"Late-Night Talk Shows Ponder Sept. 11 Tone"
Los Angeles Times
August 16, 2002
by Paul Brownfield

 

As television's news programs plan for their Sept. 11 anniversary programming with specials offering somber reflection and spiritual uplift, the late-night personalities who swim in the daily faux pas and comic excesses of news and entertainment have a less clear mandate.

So NBC's "The Tonight Show With Jay Leno" and "Late Night With Conan O'Brien" will go ahead with original shows on Sept. 11, while David Letterman, currently on vacation, is mulling what, if anything, to do that night. Comedy Central's "The Daily Show With Jon Stewart," meanwhile, which needs free and unfettered access to news parody, will do normal shows on Sept. 9, 10 and 12 but not on Sept. 11.

"Late Night" executive producer Jeff Ross said of his New York-based program's plans: "We're not sure what we're doing yet. We obviously have to address the day."

Ross said doing a show on Sept. 11 was discussed but not hotly debated internally. "It wasn't anything more than it came up. I called the network, [and] they said they expect us to do a show."

NBC officials were unavailable to discuss the issue.

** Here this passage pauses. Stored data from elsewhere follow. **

-- ==== Sys2Proof/Laws/State.lean ====
section
/-! SUPPORT. One lemma for each field of State under each update, so that no later proof unfolds a record update. -/

namespace Sys2Proof.Machine

@[simp] theorem writeReg_pc (r : Reg) (v : Byte) (s : State) : (writeReg r v s).pc = s.pc := rfl
@[simp] theorem writeReg_sr (r : Reg) (v : Byte) (s : State) : (writeReg r v s).sr = s.sr := rfl
@[simp] theorem writeReg_sp (r : Reg) (v : Byte) (s : State) : (writeReg r v s).sp = s.sp := rfl
@[simp] theorem writeReg_gp (r : Reg) (v : Byte) (s : State) : (writeReg r v s).gp = s.gp := rfl
@[simp] theorem writeReg_ir (r : Reg) (v : Byte) (s : State) : (writeReg r v s).ir = s.ir := rfl
@[simp] theorem writeReg_mar (r : Reg) (v : Byte) (s : State) : (writeReg r v s).mar = s.mar := rfl
@[simp] theorem writeReg_mdr (r : Reg) (v : Byte) (s : State) : (writeReg r v s).mdr = s.mdr := rfl
@[simp] theorem writeReg_run (r : Reg) (v : Byte) (s : State) : (writeReg r v s).run = s.run := rfl
@[simp] theorem writeReg_pendingInput (r : Reg) (v : Byte) (s : State) : (writeReg r v s).pendingInput = s.pendingInput := rfl
@[simp] theorem writeReg_mem (r : Reg) (v : Byte) (s : State) : (writeReg r v s).mem = s.mem := rfl
@[simp] theorem writeReg_output (r : Reg) (v : Byte) (s : State) : (writeReg r v s).output = s.output := rfl
@[simp] theorem writeReg_draws (r : Reg) (v : Byte) (s : State) : (writeReg r v s).draws = s.draws := rfl
@[simp] theorem writeReg_config (r : Reg) (v : Byte) (s : State) : (writeReg r v s).config = s.config := rfl

@[simp] theorem advance_regs (f : Format) (s : State) : (advance f s).regs = s.regs := rfl
@[simp] theorem advance_pc (f : Format) (s : State) : (advance f s).pc = nextPc f s := rfl
@[simp] theorem advance_sr (f : Format) (s : State) : (advance f s).sr = s.sr := rfl
@[simp] theorem advance_sp (f : Format) (s : State) : (advance f s).sp = s.sp := rfl
@[simp] theorem advance_gp (f : Format) (s : State) : (advance f s).gp = s.gp := rfl
@[simp] theorem advance_ir (f : Format) (s : State) : (advance f s).ir = s.ir := rfl
@[simp] theorem advance_mar (f : Format) (s : State) : (advance f s).mar = s.mar := rfl
@[simp] theorem advance_mdr (f : Format) (s : State) : (advance f s).mdr = s.mdr := rfl
@[simp] theorem advance_run (f : Format) (s : State) : (advance f s).run = s.run := rfl
@[simp] theorem advance_pendingInput (f : Format) (s : State) : (advance f s).pendingInput = s.pendingInput := rfl
@[simp] theorem advance_mem (f : Format) (s : State) : (advance f s).mem = s.mem := rfl
@[simp] theorem advance_output (f : Format) (s : State) : (advance f s).output = s.output := rfl
@[simp] theorem advance_draws (f : Format) (s : State) : (advance f s).draws = s.draws := rfl
@[simp] theorem advance_config (f : Format) (s : State) : (advance f s).config = s.config := rfl

@[simp] theorem latch_regs (a : Addr) (v : Byte) (s : State) : (latch a v s).regs = s.regs := rfl
@[simp] theorem latch_pc (a : Addr) (v : Byte) (s : State) : (latch a v s).pc = s.pc := rfl
@[simp] theorem latch_sr (a : Addr) (v : Byte) (s : State) : (latch a v s).sr = s.sr := rfl
@[simp] theorem latch_sp (a : Addr) (v : Byte) (s : State) : (latch a v s).sp = s.sp := rfl
@[simp] theorem latch_gp (a : Addr) (v : Byte) (s : State) : (latch a v s).gp = s.gp := rfl
@[simp] theorem latch_ir (a : Addr) (v : Byte) (s : State) : (latch a v s).ir = s.ir := rfl
@[simp] theorem latch_mar (a : Addr) (v : Byte) (s : State) : (latch a v s).mar = a := rfl
@[simp] theorem latch_mdr (a : Addr) (v : Byte) (s : State) : (latch a v s).mdr = v := rfl
@[simp] theorem latch_run (a : Addr) (v : Byte) (s : State) : (latch a v s).run = s.run := rfl
@[simp] theorem latch_pendingInput (a : Addr) (v : Byte) (s : State) : (latch a v s).pendingInput = s.pendingInput := rfl
@[simp] theorem latch_mem (a : Addr) (v : Byte) (s : State) : (latch a v s).mem = s.mem := rfl
@[simp] theorem latch_output (a : Addr) (v : Byte) (s : State) : (latch a v s).output = s.output := rfl
@[simp] theorem latch_draws (a : Addr) (v : Byte) (s : State) : (latch a v s).draws = s.draws := rfl
@[simp] theorem latch_config (a : Addr) (v : Byte) (s : State) : (latch a v s).config = s.config := rfl

@[simp] theorem latchOpcode_regs (b : Byte) (s : State) : (latchOpcode b s).regs = s.regs := rfl
@[simp] theorem latchOpcode_pc (b : Byte) (s : State) : (latchOpcode b s).pc = s.pc := rfl
@[simp] theorem latchOpcode_sr (b : Byte) (s : State) : (latchOpcode b s).sr = s.sr := rfl
@[simp] theorem latchOpcode_sp (b : Byte) (s : State) : (latchOpcode b s).sp = s.sp := rfl
@[simp] theorem latchOpcode_gp (b : Byte) (s : State) : (latchOpcode b s).gp = s.gp := rfl
@[simp] theorem latchOpcode_ir (b : Byte) (s : State) : (latchOpcode b s).ir = b := rfl
@[simp] theorem latchOpcode_mar (b : Byte) (s : State) : (latchOpcode b s).mar = s.mar := rfl
@[simp] theorem latchOpcode_mdr (b : Byte) (s : State) : (latchOpcode b s).mdr = s.mdr := rfl
@[simp] theorem latchOpcode_run (b : Byte) (s : State) : (latchOpcode b s).run = s.run := rfl
@[simp] theorem latchOpcode_pendingInput (b : Byte) (s : State) : (latchOpcode b s).pendingInput = s.pendingInput := rfl
@[simp] theorem latchOpcode_mem (b : Byte) (s : State) : (latchOpcode b s).mem = s.mem := rfl
@[simp] theorem latchOpcode_output (b : Byte) (s : State) : (latchOpcode b s).output = s.output := rfl
@[simp] theorem latchOpcode_draws (b : Byte) (s : State) : (latchOpcode b s).draws = s.draws := rfl
@[simp] theorem latchOpcode_config (b : Byte) (s : State) : (latchOpcode b s).config = s.config := rfl

@[simp] theorem countDraw_regs (s : State) : (countDraw s).regs = s.regs := rfl
@[simp] theorem countDraw_pc (s : State) : (countDraw s).pc = s.pc := rfl
@[simp] theorem countDraw_sr (s : State) : (countDraw s).sr = s.sr := rfl
@[simp] theorem countDraw_sp (s : State) : (countDraw s).sp = s.sp := rfl
@[simp] theorem countDraw_gp (s : State) : (countDraw s).gp = s.gp := rfl
@[simp] theorem countDraw_ir (s : State) : (countDraw s).ir = s.ir := rfl
@[simp] theorem countDraw_mar (s : State) : (countDraw s).mar = s.mar := rfl
@[simp] theorem countDraw_mdr (s : State) : (countDraw s).mdr = s.mdr := rfl
@[simp] theorem countDraw_run (s : State) : (countDraw s).run = s.run := rfl
@[simp] theorem countDraw_pendingInput (s : State) : (countDraw s).pendingInput = s.pendingInput := rfl
@[simp] theorem countDraw_mem (s : State) : (countDraw s).mem = s.mem := rfl
@[simp] theorem countDraw_output (s : State) : (countDraw s).output = s.output := rfl
@[simp] theorem countDraw_draws (s : State) : (countDraw s).draws = s.draws + 1 := rfl
@[simp] theorem countDraw_config (s : State) : (countDraw s).config = s.config := rfl

@[simp] theorem poke_regs (a : Addr) (v : Byte) (s : State) : (poke a v s).regs = s.regs := rfl
@[simp] theorem poke_pc (a : Addr) (v : Byte) (s : State) : (poke a v s).pc = s.pc := rfl
@[simp] theorem poke_sr (a : Addr) (v : Byte) (s : State) : (poke a v s).sr = s.sr := rfl
@[simp] theorem poke_sp (a : Addr) (v : Byte) (s : State) : (poke a v s).sp = s.sp := rfl
@[simp] theorem poke_gp (a : Addr) (v : Byte) (s : State) : (poke a v s).gp = s.gp := rfl
@[simp] theorem poke_ir (a : Addr) (v : Byte) (s : State) : (poke a v s).ir = s.ir := rfl
@[simp] theorem poke_mar (a : Addr) (v : Byte) (s : State) : (poke a v s).mar = s.mar := rfl
@[simp] theorem poke_mdr (a : Addr) (v : Byte) (s : State) : (poke a v s).mdr = s.mdr := rfl
@[simp] theorem poke_run (a : Addr) (v : Byte) (s : State) : (poke a v s).run = s.run := rfl
@[simp] theorem poke_pendingInput (a : Addr) (v : Byte) (s : State) : (poke a v s).pendingInput = s.pendingInput := rfl
@[simp] theorem poke_mem (a : Addr) (v : Byte) (s : State) : (poke a v s).mem = Memory.set s.mem a.toNat v := rfl
@[simp] theorem poke_output (a : Addr) (v : Byte) (s : State) : (poke a v s).output = s.output := rfl
@[simp] theorem poke_draws (a : Addr) (v : Byte) (s : State) : (poke a v s).draws = s.draws := rfl
@[simp] theorem poke_config (a : Addr) (v : Byte) (s : State) : (poke a v s).config = s.config := rfl

@[simp] theorem writeZ_regs (z : Bool) (s : State) : (writeZ z s).regs = s.regs := rfl
@[simp] theorem writeZ_pc (z : Bool) (s : State) : (writeZ z s).pc = s.pc := rfl
@[simp] theorem writeZ_sr (z : Bool) (s : State) : (writeZ z s).sr = srWithZ z s.sr := rfl
@[simp] theorem writeZ_sp (z : Bool) (s : State) : (writeZ z s).sp = s.sp := rfl
@[simp] theorem writeZ_gp (z : Bool) (s : State) : (writeZ z s).gp = s.gp := rfl
@[simp] theorem writeZ_ir (z : Bool) (s : State) : (writeZ z s).ir = s.ir := rfl
@[simp] theorem writeZ_mar (z : Bool) (s : State) : (writeZ z s).mar = s.mar := rfl
@[simp] theorem writeZ_mdr (z : Bool) (s : State) : (writeZ z s).mdr = s.mdr := rfl
@[simp] theorem writeZ_run (z : Bool) (s : State) : (writeZ z s).run = s.run := rfl
@[simp] theorem writeZ_pendingInput (z : Bool) (s : State) : (writeZ z s).pendingInput = s.pendingInput := rfl
@[simp] theorem writeZ_mem (z : Bool) (s : State) : (writeZ z s).mem = s.mem := rfl
@[simp] theorem writeZ_output (z : Bool) (s : State) : (writeZ z s).output = s.output := rfl
@[simp] theorem writeZ_draws (z : Bool) (s : State) : (writeZ z s).draws = s.draws := rfl
@[simp] theorem writeZ_config (z : Bool) (s : State) : (writeZ z s).config = s.config := rfl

The challenge facing the comedians is not simply how to properly mark the day but also how to fit in with the programs that will precede their shows that night. The broadcast networks are assembling prime-time news specials designed to be in line with the expected mood of the day (news specials, including Fox's "The Day America Changed," and an all-star concert on NBC).

But what do you do on a late-night talk show, particularly a comedy-focused program, on a day when television is expected to provide saturation coverage of a nightmare that's still fresh in viewers' minds?

CBS approached Letterman about doing a show. When he balked, CBS suggested a re-airing of his emotional broadcast on Sept. 18, a week after the attacks, when "CBS Evening News" anchor Dan Rather choked up. At the time, Letterman, the first of the late-night hosts to return, was credited with laying the foundation for his competitors, all of whom followed suit with their own heartfelt "the show must go on" preambles.

Letterman indicated that he neither wanted to do an original show nor rerun the Sept. 18 broadcast, evidently concerned that he would appear to be grandstanding. On Thursday, however, word came that Letterman is still considering doing a show on Sept. 11, though no one from "Late Show With David Letterman," which is on hiatus, would comment. Letterman's decision would presumably also determine whether CBS' 12:35 a.m. "The Late Late Show with Craig Kilborn," which is produced by Letterman's Worldwide Pants production company, works that day.

Meanwhile, whatever plans or concerns "The Tonight Show" has are unclear; no one from the show was available for comment. "The Tonight Show" used Arizona Sen. John McCain as its first post-Sept. 11 guest ("We will prevail. We will prevail," McCain proclaimed), and the show plans once again to turn to McCain as its unofficial crisis counselor. Leno, it is presumed, will do a monologue, though it is difficult to imagine a more awkward context for his mild populist gibes at the day's headlines.

"Saturday Night Live" doesn't have its season premiere until Oct. 5.

"All I know right now is that we're dreading the reliving of the feelings, dreading the anniversary, dreading having to work in a comedy-producing environment in that context again," said Madeleine Smithberg, "The Daily Show's" executive producer. The show's staff returns from a two-week vacation Sept. 9.

The Comedy Central series' slings and arrows at broadcast news pomposity have earned it critical and popular acclaim. Smithberg noted that "The Daily Show" faces a greater challenge than the late-night talk shows, given that so much of "The Daily Show" is predicated on lampooning the news.

"Your role as a human being supercedes your role as a satirist," she said. (The sentiment was echoed a year ago by "Daily Show" host Jon Stewart, who, in an earnest post-Sept. 11 on-air speech, said: "There were no jobs available for a man in the fetal position under his desk crying, which I would have gladly taken. So I came back here.")

In the show's 11 p.m. time slot, Comedy Central will rerun a "Daily Show" special featuring its correspondents.

Booking guests for Sept. 11 presents its own set of challenges. "We have been--'besieged' is the wrong word--inundated would be more accurate, by media requests from both print and TV to be a part of their Sept. 11 coverage," said Stan Rosenfield, publicist for such name actors as Will Smith, Robert De Niro and George Clooney.

"Our clients just have kind of told me individually, and this is also my feeling ... , we don't care to be a part of it. This is about media coverage and not about the event."

"The Daily Show's" Smithberg agrees."We're going to be reliving it in such a way that newspapers can sell newspapers and networks can get ratings," Smithberg said. "The overall effect is that you become numb to something you should never become numb to."